*** Raw data ***

/-- The storage that an operation's reads of these addresses see, and the state after: storage's bytes, or those before a
generator store that the read may precede (R96), under the thread's own writes that await the commit (R333). -/
def readView (s : State) (o : COp) (das : List Nat) : State × State :=
  let f := curFrame s
  let late := das.filter fun a => lateHit f true o.issue.tag.ser [a]
  let r := lateRead s true o.issue.tag.ser (late.map fun a => (a, memSeen s a))
  let w := heldWrites f o.n
  let own := w.1.filter fun b => das.contains b.1
  if late.isEmpty && own.isEmpty then (s, s)
  else
    let v := gwrite r.2 none (late.zip r.1 ++ own)
    ({ v with poison := (w.2.filter das.contains).foldl (fun l a => insertUniq (a / 32) l) v.poison }, r.2)

/-- Add-reduces stay in the C path's program order (R323). -/
def insertAdd (c : CAdd) : List CAdd → List CAdd
  | [] => [c]
  | a :: r => if c.n < a.n then c :: a :: r else a :: insertAdd c r

/-- The bytes of an array fill its bank, and the checksum is computed; with the last array the operation is over. -/
def crldFill (s : State) (k : Nat) (o : COp) (b : Nat) : State :=
  let f := curFrame s
  match o.kind with
  | .crld todo kg first org ws ext =>
    let i := b - first
    let a := arrOf f b
    let v := readView (wiredPut s o.had) o (globOf (crldLocs first kg org ws ext b))
    let bank := bankChecksum (fillBank v.1 ws ext org (i % kg) (i / kg) (beginBank f o.n (bankOf a (!a.act))))
    let f := setArr (curFrame v.2) b (setBank a (!a.act) { bank with got := true, summed := true })
    let left := todo.filter fun x => decide (x ≠ b)
    let ops := if left.isEmpty then f.cpe.ops.eraseIdx k
      else lset f.cpe.ops k { o with kind := .crld left kg first org ws ext, had := {} }
    setCur { v.2 with freeCtr := v.2.freeCtr + 16384 } { f with cpe := { f.cpe with ops := ops } }
  | _ => s

/-- A CRLD takes an array's bytes, in order with the C path's other accesses of them (R92, R333): it must be one of the
two it fills now. Bytes of another package are asked for, an array at a time (R370). -/
def crldArray (s : State) (k : Nat) (o : COp) (b : Nat) : State :=
  let f := curFrame s
  match o.kind with
  | .crld todo kg first org ws ext =>
    let locs := crldLocs first kg org ws ext b
    let early := earlierWrites f k o.n
    if !(todo.take 2).contains b || (!early.isEmpty && locsMeet f.sram locs early) then s
    else match locFault s o.dieA locs with
      | some (c, off) => setCur s (opFault f k o c (some { handle := o.handleA, off := off, gen := o.genA }))
      | none =>
        if (globOf locs).any isRemote then
          (if todo.head? = some b then
            sendFar s o.n { work := 2, ty := 1, rel := false, die := o.dieA, handle := o.handleA } (fun _ => false)
              ((globOf locs).map fun a => (a, 0))
           else s)
        else crldFill s k o b
  | _ => s

/-- The CRLD that fills an array: its index and itself. -/
def crldOf (f : Frame) (b : Nat) : Option (Nat × COp) :=
  ((upto f.cpe.ops.length).zip f.cpe.ops).find? fun x => match x.2.kind with
    | .crld todo _ _ _ _ _ => todo.contains b | _ => false

/-- R214, R232, R324: the last byte of an array's reload has been written and its checksum is computed. -/
def execReloadLastByte (array : Nat) (s : State) : Out :=
  let f := curFrame s
  let a := arrOf f array
  let bank := bankOf a (!a.act)
  .next <|
    if !bank.filling then s
    else match crldOf f array with
      | some (k, o) => crldArray s k o array
      | none =>
        if bank.got && !bank.summed then
          setCur s (setArr f array (setBank a (!a.act) { bankChecksum bank with summed := true }))
        else s

/-- R214: the bank becomes VALID after its checksum. -/
def execShadowBankValid (array : Nat) (s : State) : Out :=
  let f := curFrame s
  let a := arrOf f array
  let bank := bankOf a (!a.act)
  .next <|
    if bank.filling && bank.summed then
      setCur s (setArr f array (setBank a (!a.act) { bank with filling := false, got := false, summed := false }))
    else s

/-- Frame-SRAM addresses of one view among locations. -/
def viewLocs (swz : Bool) (ls : List CLoc) : List Nat :=
  ls.filterMap fun l => match l with
    | .sram fa => if decide (fa / 2 ^ 22 = 1) = swz then some (fa % 2 ^ 22) else none
    | .glob .. => none

/-- Bytes of locations in order: storage, then the two views' bytes as read. -/
def weave (s : State) : List CLoc → List Byte → List Byte → List Byte
  | [], _, _ => []
  | .glob a _ :: r, x, y => memSeen s a :: weave s r x y
  | .sram fa :: r, x, y =>
    if fa / 2 ^ 22 = 1 then y.headD 0 :: weave s r x y.tail else x.headD 0 :: weave s r x.tail y

/-- Indexes of poisoned source bytes. -/
def badIdx (s : State) (ls : List CLoc) : List Nat :=
  (upto ls.length).filter fun i => match ls[i]? with | some (.glob a _) => poisoned s [a] | _ => false

/-- The add-reduce of an operation whose source has been read. -/
def addOf (o : COp) (vals : List Byte) (bad : List Nat) : CAdd :=
  { n := o.n, handle := if o.handleB = 0 then o.handleA else o.handleB,
    gen := if o.handleB = 0 then o.genA else o.genB, die := if o.handleB = 0 then o.dieA else o.dieB,
    ord := o.ord, scope := o.scope,
    ser := o.issue.tag.ser,
    offs := (upto (o.dst.length / 4)).map fun i => headOff (o.dst.drop (4 * i)),
    elems := (upto (o.dst.length / 4)).map fun i =>
      ((globOf (o.dst.drop (4 * i))).headD 0, BitVec.ofNat 32 (leNat ((vals.drop (4 * i)).take 4))),
    bad := sortUniq (bad.map fun i => (globOf (o.dst.drop (i / 4 * 4))).headD 0) }

/-- The bytes that an operation reads have returned. -/
def readsReturn (s : State) (k : Nat) (o : COp) : State :=
  let s := wiredPut s o.had
  let r := (sramRead s false (viewLocs false o.src)).andThen fun x s =>
    (sramRead s true (viewLocs true o.src)).andThen fun y s => .ok (x, y) s
  match r with
  | .hold _ | .wait _ _ => s
  | .fault c m s => onCur s fun f => opFault f k o c m
  | .ok xy s =>
    let v := readView s o (globOf o.src)
    let vals := weave v.1 o.src xy.1 xy.2
    let bad := badIdx v.1 o.src
    onCur v.2 fun f => match o.kind with
      | .pref => { f with cpe := { f.cpe with ops := f.cpe.ops.eraseIdx k } }
      | .add => { f with cpe := { f.cpe with ops := f.cpe.ops.eraseIdx k },
                         ph := { f.ph with adds := insertAdd (addOf o vals bad) f.ph.adds } }
      | _ => { f with cpe := { f.cpe with ops := lset f.cpe.ops k { o with vals := vals, badv := bad, got := true } } }

/-- The reads of a held operation return, after the earlier accesses of their bytes (R92): HOME_OFFLINE, DEADREAD and SPAD_ECC are raised here (R318). Bytes of
another package are asked for, and their data performs the reads (R370). -/
def copyReads (s : State) (k : Nat) (o : COp) : State :=
  let f := curFrame s
  let early := earlierWrites f k o.n
  if !early.isEmpty && locsMeet f.sram o.src early then s
  else match locFault s o.dieA o.src with
    | some (c, off) => setCur s (opFault f k o c (some { handle := o.handleA, off := off, gen := o.genA }))
    | none =>
      if (globOf o.src).any isRemote then
        sendFar s o.n { work := 2, ty := 1, rel := false, die := o.dieA, handle := o.handleA } (fun _ => false)
          ((globOf o.src).map fun a => (a, 0))
      else readsReturn s k o

/-- Bytes of frame SRAM of one view that an operation writes. -/
def viewBytes (swz : Bool) (ls : List (CLoc × Byte)) : List (Nat × Byte) :=
  ls.filterMap fun x => match x.1 with
    | .sram fa => if decide (fa / 2 ^ 22 = 1) = swz then some (fa % 2 ^ 22, x.2) else none
    | .glob .. => none

/-- Perform writes of an operation: locations with their bytes, and the locations whose bytes are poisoned (R381). A byte
of another partition's is not reached (R374). Where two of one operation's elements name one location, the later in box
order stands: DESIGN CHOICE (assumption 15), for the manual orders them in no way (R88). A generator store that the write may
precede stands over it (R96). -/
def copyBytes (s : State) (ser : BitVec 32) (lb : List (CLoc × Byte)) (bad : List CLoc) : State :=
  let gb := inReach s (lb.filterMap fun x => match x.1 with | .glob a _ => some (a, x.2) | .sram _ => none)
  let r := lateWrite s true ser gb
  let s := if r.1.isEmpty then r.2 else gwrite r.2 (some s.cur) r.1
  let hurt := (globOf bad).filter fun a => reaches s a && r.1.any fun b => decide (b.1 = a)
  let s := { s with poison := hurt.foldl (fun l a => insertUniq (a / 32) l) s.poison }
  onCur s fun f =>
    let m := l1Drop f.sram (gb.map (·.1))
    let w (m : Sram) (swz : Bool) : Sram :=
      let b := viewBytes swz lb
      if b.isEmpty then m else
        sramMark (sramWrite m swz b) (sortUniq ((viewLocs swz bad).map fun a => granOf (sramKey m.split swz a)))
    { f with sram := w (w m false) true }

/-- Bytes of the units `keep` selects. -/
def ofUnits {α : Type} (o : COp) (keep : Nat → Bool) (l : List α) : List α :=
  ((l.zip (upto l.length)).filter fun x => keep (x.2 / max 1 o.unit)).map (·.1)

/-- The locations among the poisoned bytes of some units. -/
def badLocs (o : COp) (keep : Nat → Bool) : List CLoc :=
  (o.badv.filter fun i => keep (i / max 1 o.unit)).filterMap fun i => o.dst[i]?

/-- Perform the writes of an operation that are not made yet. -/
def copyPut (s : State) (o : COp) : State :=
  if o.put.isEmpty then copyBytes s o.issue.tag.ser (o.dst.zip o.vals) (o.badv.filterMap fun i => o.dst[i]?)
  else
    let left (i : Nat) : Bool := !o.put.contains i
    copyBytes s o.issue.tag.ser (ofUnits o left (o.dst.zip o.vals)) (badLocs o left)

/-- Discard lines: each reads from now on as it stands or as zeros, until it is written (R72, R73, R322). A line of another
package keeps its content, of which its home alone decides. -/
def discardLines (s : State) (lines : List Nat) : State :=
  let id := s.freeCtr
  let near := lines.filter fun l => !isRemote (128 * l)
  let s := { s with discarded := near.foldl (fun t x => tset t x (tgetD t x [] ++ [id])) s.discarded, freeCtr := id + 1,
                    frames := s.frames.map (breakResv (some s.cur) (lines.map fun l => (128 * l, 0))) }
  onCur s fun f => { f with sram := l1Drop f.sram (lines.map (128 * ·)) }

/-- The addition of CCTR (R93, R325). -/
def counterAdd (s : State) (ser : BitVec 32) (a : Nat) (imm : BitVec 16) : State :=
  let das := (upto 8).map (a + ·)
  let x := lateAtomic s true ser das fun old => wordBytes (bytesWord old + imm.signExtend 64)
  let s := gwrite x.2.2 (some s.cur) (inReach s x.2.1)
  onCur s fun f => { f with sram := l1Drop f.sram das }

/-- An operation's writes are performed and it leaves its counter. -/
def writesDone (s : State) (k : Nat) (o : COp) : State :=
  let s := match o.kind with
    | .disc lines => discardLines s (lines.filter fun l => reaches s (128 * l))
    | .ctr a imm => counterAdd (wiredPut s o.had) o.issue.tag.ser a imm
    | _ => copyPut s o
  onCur s fun f => { f with cpe := { f.cpe with ops := f.cpe.ops.eraseIdx k } }

/-- The handle an operation writes through, and its generation. -/
def writeHandle (o : COp) : Nat × Nat := if o.handleB = 0 then (o.handleA, o.genA) else (o.handleB, o.genB)

/-- Flit type of an operation's writes: a counter's addition travels as an atomic (R93, R370). -/
def writeFlit (o : COp) : BitVec 4 := match o.kind with | .ctr .. => 5 | _ => 3

/-- Bytes an operation writes to another package; a discard sends none. -/
def remoteBytes (o : COp) : List (Nat × Byte) :=
  match o.kind with
  | .disc _ => []
  | .ctr a imm => ((upto 8).map (a + ·)).zip (wordBytes (imm.signExtend 64))
  | _ => (o.dst.zip o.vals).filterMap fun x => match x.1 with | .glob a _ => some (a, x.2) | .sram _ => none

/-- HOME_DIE of the record an operation writes through (R70, R371). -/
def writeDie (o : COp) : Nat := if o.handleB = 0 then o.dieA else o.dieB

/-- The k-th operation may write these locations now: a location follows the order of issue (R92), a release every
earlier operation and add-reduce (R99), a counter every earlier operation of CP (R325). Withheld add-reduces count too, but
for a counter. -/
def mayWrite (f : Frame) (k : Nat) (o : COp) (locs : List CLoc) : Bool :=
  let before := f.cpe.ops.take k
  let isCtr := match o.kind with | .ctr .. => true | _ => false
  let early := earlierLocs f k o.n
  !behindAdds f o locs && !(decide (o.ord = .rel) && (!before.isEmpty || !(addsBefore f o.n).isEmpty)) && !(isCtr && before.any opInCP) &&
    (early.isEmpty || !locsMeet f.sram locs early)

/-- The writes of a held operation are performed and it leaves its counter. With a home offline the write faults while its
phase is open and waits after (R160). -/
def copyWrites (s : State) (k : Nat) (o : COp) : State :=
  let f := curFrame s
  if !mayWrite f k o o.dst then s
  else match (offlineLoc s o.dst).orElse fun _ => portlessLoc s (writeDie o) o.dst with
    | some off =>
      if f.ph.snap.issueNo ≤ o.n then
        setCur s (opFault f k o .homeOffline (some { handle := (writeHandle o).1, off := off, gen := (writeHandle o).2 }))
      else s
    | none =>
      if (remoteBytes o).any fun b => isRemote b.1 then
        let bad := globOf (o.badv.filterMap fun i => o.dst[i]?)
        sendFar s o.n
          { work := 3, ty := writeFlit o, rel := decide (o.ord = .rel), die := writeDie o, handle := (writeHandle o).1 }
          (fun a => bad.any fun x => decide (x / 128 = a / 128)) (remoteBytes o)
      else writesDone s k o

/-- Granules of frame SRAM that units of an operation outside `made` have yet to write. -/
def unitGrans (m : Sram) (o : COp) (made : List Nat) : List Nat :=
  sortUniq ((ofUnits o (fun j => !made.contains j) o.dst).filterMap fun l => match l with
    | .sram fa => some (granOf (sramKey m.split (decide (fa / 2 ^ 22 = 1)) (fa % 2 ^ 22)))
    | .glob .. => none)

/-- Unit `i` of operation `k` is written before the rest: the elements of one operation are unordered, and a cancelled
operation stops between two of them (R88, R164). A granule becomes full with the last of the operation's bytes in it, for the
setting write releases the whole granule (R104). -/
def copyPart (s : State) (k i : Nat) : State :=
  let f := curFrame s
  match f.cpe.ops[k]? with
  | none => s
  | some o =>
    let mine (j : Nat) : Bool := decide (j = i)
    let locs := ofUnits o mine o.dst
    let plain : Bool := match o.kind with | .box | .fill => true | _ => false
    if !plain || !o.got || o.put.contains i || locs.isEmpty || (offlineLoc s locs).isSome || (globOf locs).any isRemote ||
        !mayWrite f k o locs then s
    else
      let left := unitGrans f.sram o (i :: o.put)
      let s := copyBytes s o.issue.tag.ser (ofUnits o mine (o.dst.zip o.vals)) (badLocs o mine)
      let was := f.sram.full
      let s := onCur s fun f => { f with sram := { f.sram with full := f.sram.full.filter fun g => was.contains g || !left.contains g } }
      onCur s fun f => { f with cpe := { f.cpe with ops := lset f.cpe.ops k { o with put := i :: o.put } } }

/-- R105, R330: the reads of held operation `k` return, or its writes are performed and it leaves. -/
def execCopyOperationComplete (k : Nat) (s : State) : Out :=
  .next <| match (curFrame s).cpe.ops[k]? with
    | none => s
    | some o =>
      match o.kind with
      | .crld .. => s
      | _ => if o.got then copyWrites s k o else copyReads s k o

*** End of Raw data ***

• Problem requirements: All lines above from the one with "Bytes of the" to the one with "s (128 * l))", inclusive, should be copied exactly, and no other lines.

• Task output:
/-- Bytes of the units `keep` selects. -/
def ofUnits {α : Type} (o : COp) (keep : Nat → Bool) (l : List α) : List α :=
  ((l.zip (upto l.length)).filter fun x => keep (x.2 / max 1 o.unit)).map (·.1)

/-- The locations among the poisoned bytes of some units. -/
def badLocs (o : COp) (keep : Nat → Bool) : List CLoc :=
  (o.badv.filter fun i => keep (i / max 1 o.unit)).filterMap fun i => o.dst[i]?

/-- Perform the writes of an operation that are not made yet. -/
def copyPut (s : State) (o : COp) : State :=
  if o.put.isEmpty then copyBytes s o.issue.tag.ser (o.dst.zip o.vals) (o.badv.filterMap fun i => o.dst[i]?)
  else
    let left (i : Nat) : Bool := !o.put.contains i
    copyBytes s o.issue.tag.ser (ofUnits o left (o.dst.zip o.vals)) (badLocs o left)

/-- Discard lines: each reads from now on as it stands or as zeros, until it is written (R72, R73, R322). A line of another
package keeps its content, of which its home alone decides. -/
def discardLines (s : State) (lines : List Nat) : State :=
  let id := s.freeCtr
  let near := lines.filter fun l => !isRemote (128 * l)
  let s := { s with discarded := near.foldl (fun t x => tset t x (tgetD t x [] ++ [id])) s.discarded, freeCtr := id + 1,
                    frames := s.frames.map (breakResv (some s.cur) (lines.map fun l => (128 * l, 0))) }
  onCur s fun f => { f with sram := l1Drop f.sram (lines.map (128 * ·)) }

/-- The addition of CCTR (R93, R325). -/
def counterAdd (s : State) (ser : BitVec 32) (a : Nat) (imm : BitVec 16) : State :=
  let das := (upto 8).map (a + ·)
  let x := lateAtomic s true ser das fun old => wordBytes (bytesWord old + imm.signExtend 64)
  let s := gwrite x.2.2 (some s.cur) (inReach s x.2.1)
  onCur s fun f => { f with sram := l1Drop f.sram das }

/-- An operation's writes are performed and it leaves its counter. -/
def writesDone (s : State) (k : Nat) (o : COp) : State :=
  let s := match o.kind with
    | .disc lines => discardLines s (lines.filter fun l => reaches s (128 * l))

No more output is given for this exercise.